Event Recorder Reliability Prediction and FMECA Analysis - Washington Metropolitan Area

Event Recorder - Washington Metropolitan Area

The Washington Metropolitan Area is the metropolitan area centered on Washington D.C., the capital of the United States. The area includes all of the federal districts and part of the U.S. States of Maryland and Virginia, along with a small portion of West Virginia.


Final Customer: Washington Metro

Project: Event Recorder Reliability Prediction and FMECA Analysis

Description: Z Lab produced RAM documentation, as Reliability Prediction and FMECA Analysis for each single module of Event Recorder System.

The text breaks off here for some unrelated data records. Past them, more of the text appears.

-- ==== Sys2Proof/Laws/Map.lean ====
section
/-! SUPPORT. The laws of sparse maps: reading after a write, and the canonical form that every write keeps. -/

namespace Sys2Proof.Machine.Map

variable {α : Type}

theorem find_cons (i : Nat) (w : α) (r : List (Nat × α)) (j : Nat) : find ((i, w) :: r) j = if j = i then some w else find r j := by
  by_cases h : j = i
  · subst h; simp [find]
  · simp [find, h, Ne.symm h]

theorem find_set (m : List (Nat × α)) (k : Nat) (v : α) (j : Nat) : find (set m k v) j = if j = k then some v else find m j := by
  induction m with
  | nil => simp only [set, find_cons]
  | cons p r ih =>
    obtain ⟨i, w⟩ := p
    simp only [set]
    split
    · rw [find_cons]
    · split
      · rename_i h; subst h; simp only [find_cons]; split <;> simp_all
      · simp only [find_cons, ih]; split
        · rename_i h h'; subst h'; rw [if_neg h]
        · rfl

theorem find_erase (m : List (Nat × α)) (k j : Nat) : find (erase m k) j = if j = k then none else find m j := by
  induction m with
  | nil => simp [erase, find]
  | cons p r ih =>
    obtain ⟨i, w⟩ := p
    simp only [erase] at ih
    by_cases h : i = k
    · subst h; simp only [erase, List.filter, ne_eq, not_true, decide_false, ih, find_cons]; split <;> rfl
    · simp only [erase, List.filter, ne_eq, h, not_false_eq_true, decide_true, find_cons, ih]
      split
      · rename_i h'; subst h'; rw [if_neg h]
      · rfl

@[simp] theorem get_set (d : α) (m : List (Nat × α)) (k : Nat) (v : α) (j : Nat) :
    get d (set m k v) j = if j = k then v else get d m j := by
  simp only [get, find_set]; split <;> rfl

@[simp] theorem get_put [DecidableEq α] (d : α) (m : List (Nat × α)) (k : Nat) (v : α) (j : Nat) :
    get d (put d m k v) j = if j = k then v else get d m j := by
  unfold put
  split
  · rename_i h; subst h; simp only [get, find_erase]; split <;> rfl
  · exact get_set d m k v j

@[simp] theorem get_nil (d : α) (j : Nat) : get d [] j = d := rfl

/-! ### The canonical form -/

/-- Every key of the map is at least k. -/
theorem sorted_cons (i : Nat) (w : α) (r : List (Nat × α)) :
    sorted ((i, w) :: r) = true ↔ (∀ p ∈ r, i < p.1) ∧ sorted r = true := by
  induction r generalizing i w with
  | nil => simp [sorted]
  | cons p r ih =>
    obtain ⟨j, x⟩ := p
    simp only [sorted, Bool.and_eq_true, decide_eq_true_eq, List.mem_cons, forall_eq_or_imp]
    constructor
    · rintro ⟨h, hs⟩; exact ⟨⟨h, fun p hp => Nat.lt_trans h (((ih j x).1 hs).1 p hp)⟩, hs⟩
    · rintro ⟨⟨h, _⟩, hs⟩; exact ⟨h, hs⟩

theorem mem_set (m : List (Nat × α)) (k : Nat) (v : α) (p : Nat × α) (h : p ∈ set m k v) : p = (k, v) ∨ p ∈ m := by
  induction m with
  | nil => simpa [set] using h
  | cons q r ih =>
    obtain ⟨i, w⟩ := q
    simp only [set] at h
    split at h
    · simpa using h
    · split at h <;> simp only [List.mem_cons] at h ⊢
      · rcases h with h | h <;> simp [h]
      · rcases h with h | h
        · simp [h]
        · rcases ih h with h | h <;> simp [h]

theorem sorted_set (m : List (Nat × α)) (k : Nat) (v : α) (h : sorted m = true) : sorted (set m k v) = true := by
  induction m with
  | nil => rfl
  | cons q r ih =>
    obtain ⟨i, w⟩ := q
    have hq := (sorted_cons i w r).1 h
    simp only [set]
    split
    · rename_i hk; exact (sorted_cons _ _ _).2 ⟨by
      intro p hp
      rcases List.mem_cons.1 hp with rfl | hp
      · exact hk
      · exact Nat.lt_trans hk (hq.1 p hp), h⟩
    · split
      · rename_i hk; subst hk; exact (sorted_cons _ _ _).2 hq
      · refine (sorted_cons _ _ _).2 ⟨fun p hp => ?_, ih hq.2⟩
        rcases mem_set r k v p hp with rfl | hp
        · show i < k; omega
        · exact hq.1 p hp

theorem sorted_filter (m : List (Nat × α)) (f : Nat × α → Bool) (h : sorted m = true) : sorted (m.filter f) = true := by
  induction m with
  | nil => rfl
  | cons q r ih =>
    obtain ⟨i, w⟩ := q
    have hq := (sorted_cons i w r).1 h
    rw [List.filter_cons]
    split
    · exact (sorted_cons _ _ _).2 ⟨fun p hp => hq.1 p (List.mem_filter.1 hp).1, ih hq.2⟩
    · exact ih hq.2

variable [DecidableEq α] (d : α)

theorem wf_nil : wf d ([] : List (Nat × α)) = true := rfl

theorem wf_filter (m : List (Nat × α)) (f : Nat × α → Bool) (h : wf d m = true) : wf d (m.filter f) = true := by
  simp only [wf, Bool.and_eq_true, List.all_eq_true, decide_eq_true_eq] at h ⊢
  exact ⟨sorted_filter m f h.1, fun p hp => h.2 p (List.mem_filter.1 hp).1⟩

theorem wf_erase (m : List (Nat × α)) (k : Nat) (h : wf d m = true) : wf d (erase m k) = true := wf_filter d m _ h

theorem wf_put (m : List (Nat × α)) (k : Nat) (v : α) (h : wf d m = true) : wf d (put d m k v) = true := by
  unfold put
  split
  · exact wf_erase d m k h
  · rename_i hv
    simp only [wf, Bool.and_eq_true, List.all_eq_true, decide_eq_true_eq] at h ⊢
    refine ⟨sorted_set m k v h.1, fun p hp => ?_⟩
    rcases mem_set m k v p hp with rfl | hp
    · exact hv
    · exact h.2 p hp

omit [DecidableEq α] in
/-- A key below every listed one is not listed. -/
theorem find_none_of_lt (m : List (Nat × α)) (k : Nat) (h : ∀ p ∈ m, k < p.1) : find m k = none := by
  induction m with
  | nil => rfl
  | cons q r ih =>
    obtain ⟨i, w⟩ := q
    have := h (i, w) (by simp)
    simp only [find]
    rw [if_neg (by simp only at this; omega)]
    exact ih (fun p hp => h p (by simp [hp]))

end Sys2Proof.Machine.Map
end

The RAMS is a long-term characteristic of a system and is obtained by the application of data, concepts, methods, techniques and tools of engineering during the system lifecycle (EN 50126). It is defined as a quality and quantity indicator of the system degree, regarding to the system function and to the availability.RAMS is the acronym of Reliability Availability Maintainability, Safety.

Reliability is the probability that an item can perform a required function under given conditions for a given time interval n(t1 –t2).

Availability is the ability of a product to be in state to perform a required function under given conditions at a given instant of time or over a given time interval assuming that the required external resources are provided.

Maintainability is the probability that a given active maintenance action for an item under given conditions of use can be carried out within a stated time interval when the maintenance is performed under stated conditions and using procedures and resources.

Safety is defined as freedom from unaccettable risk of harm.

Reliability prediction is a method to calculate the constant failure rate during the system life time. The reliability predictions is conducted at various system levels and detail’s degrees. It is based, on a system decomposition as tree that is called WBS (Work Breakdown Structure), in order to identify the major components and assign to each of them a failure rate, in accordance with the standard NPRD-2011 (mechanical parts) and MIL-HDBK-217F Notice 2 or Siemens 29500 (electriconic parts). The basic failure rate of the system is calculated by summing up the failure rates of each component in each category multiplied by their quantity (based on probability theory). This is applied under the assumption that a failure of any component is assumed could lead to a system failure. This model assumes that the component failure rate under reference or operating conditions is constant. The failure rate of the electonic items can be calculated:

  • at reference conditions (parts count method);
  • at operating conditions (parts stress method).

In the part-count method, the failure rate is calculated by appropriate databases that provide the basic failure rate value relative to the component operating environment. The Part-Stress method required detailed information such as: type of technology, year of manufacture, junction temperature, stress factors, thermal expansion characteristics, number of thermal cycles, thermal amplitude of variation, application of the device, etc.. It is also possible evaluate the mission reliability prediction. This analysis can be done after the FMECA analysis : through the FMECA is possible to analyze the failure modes and the percentage of occurrence of each failure mode. In this way it is possible to identify the critical components of the system.

FMECA analysis is a tool used to examine all possible failures, their consequences and the critical components or functions in the system under analysis. The FMECA purpose is to improve and ensure the reliability of complex systems. It is composed of two separate analyzes: FMEA (Failure Modes and Effects Analysis) and CA (Criticality Analysis). The FMECA Analisys can have a functional approach or structural approach:

  • functional approach: It is performed on the functions. This approach focuses on the ways in which the functional objectives are not complied
  • structural approach: it is performed on the HW system components. This approach tends to provide more detail about the system failure modes and effects at component level

Furthermore, to provide a qualitative assessment of the potential consequences, the level of criticality of failure modes is assigned, according to their effect on the regularity and / or service "comfort" and safety; Evaluating these results, it is possible to suggest mitigation measures relating to the failure mode under analysis. FMECA analysis allows to identify components failures that could be critical in terms of reliability and / or safety, in relation to a particular mission profile. FMECA is the basis of design choices in order to eliminate critical fault, or at least, to reduce the criticality (through corrective actions). FMD-97 is the standard used for FMECA Analysis (failure mode description) and “Yellow book” for the Reliability Failure Mode Classification and Mishap Severity Categories.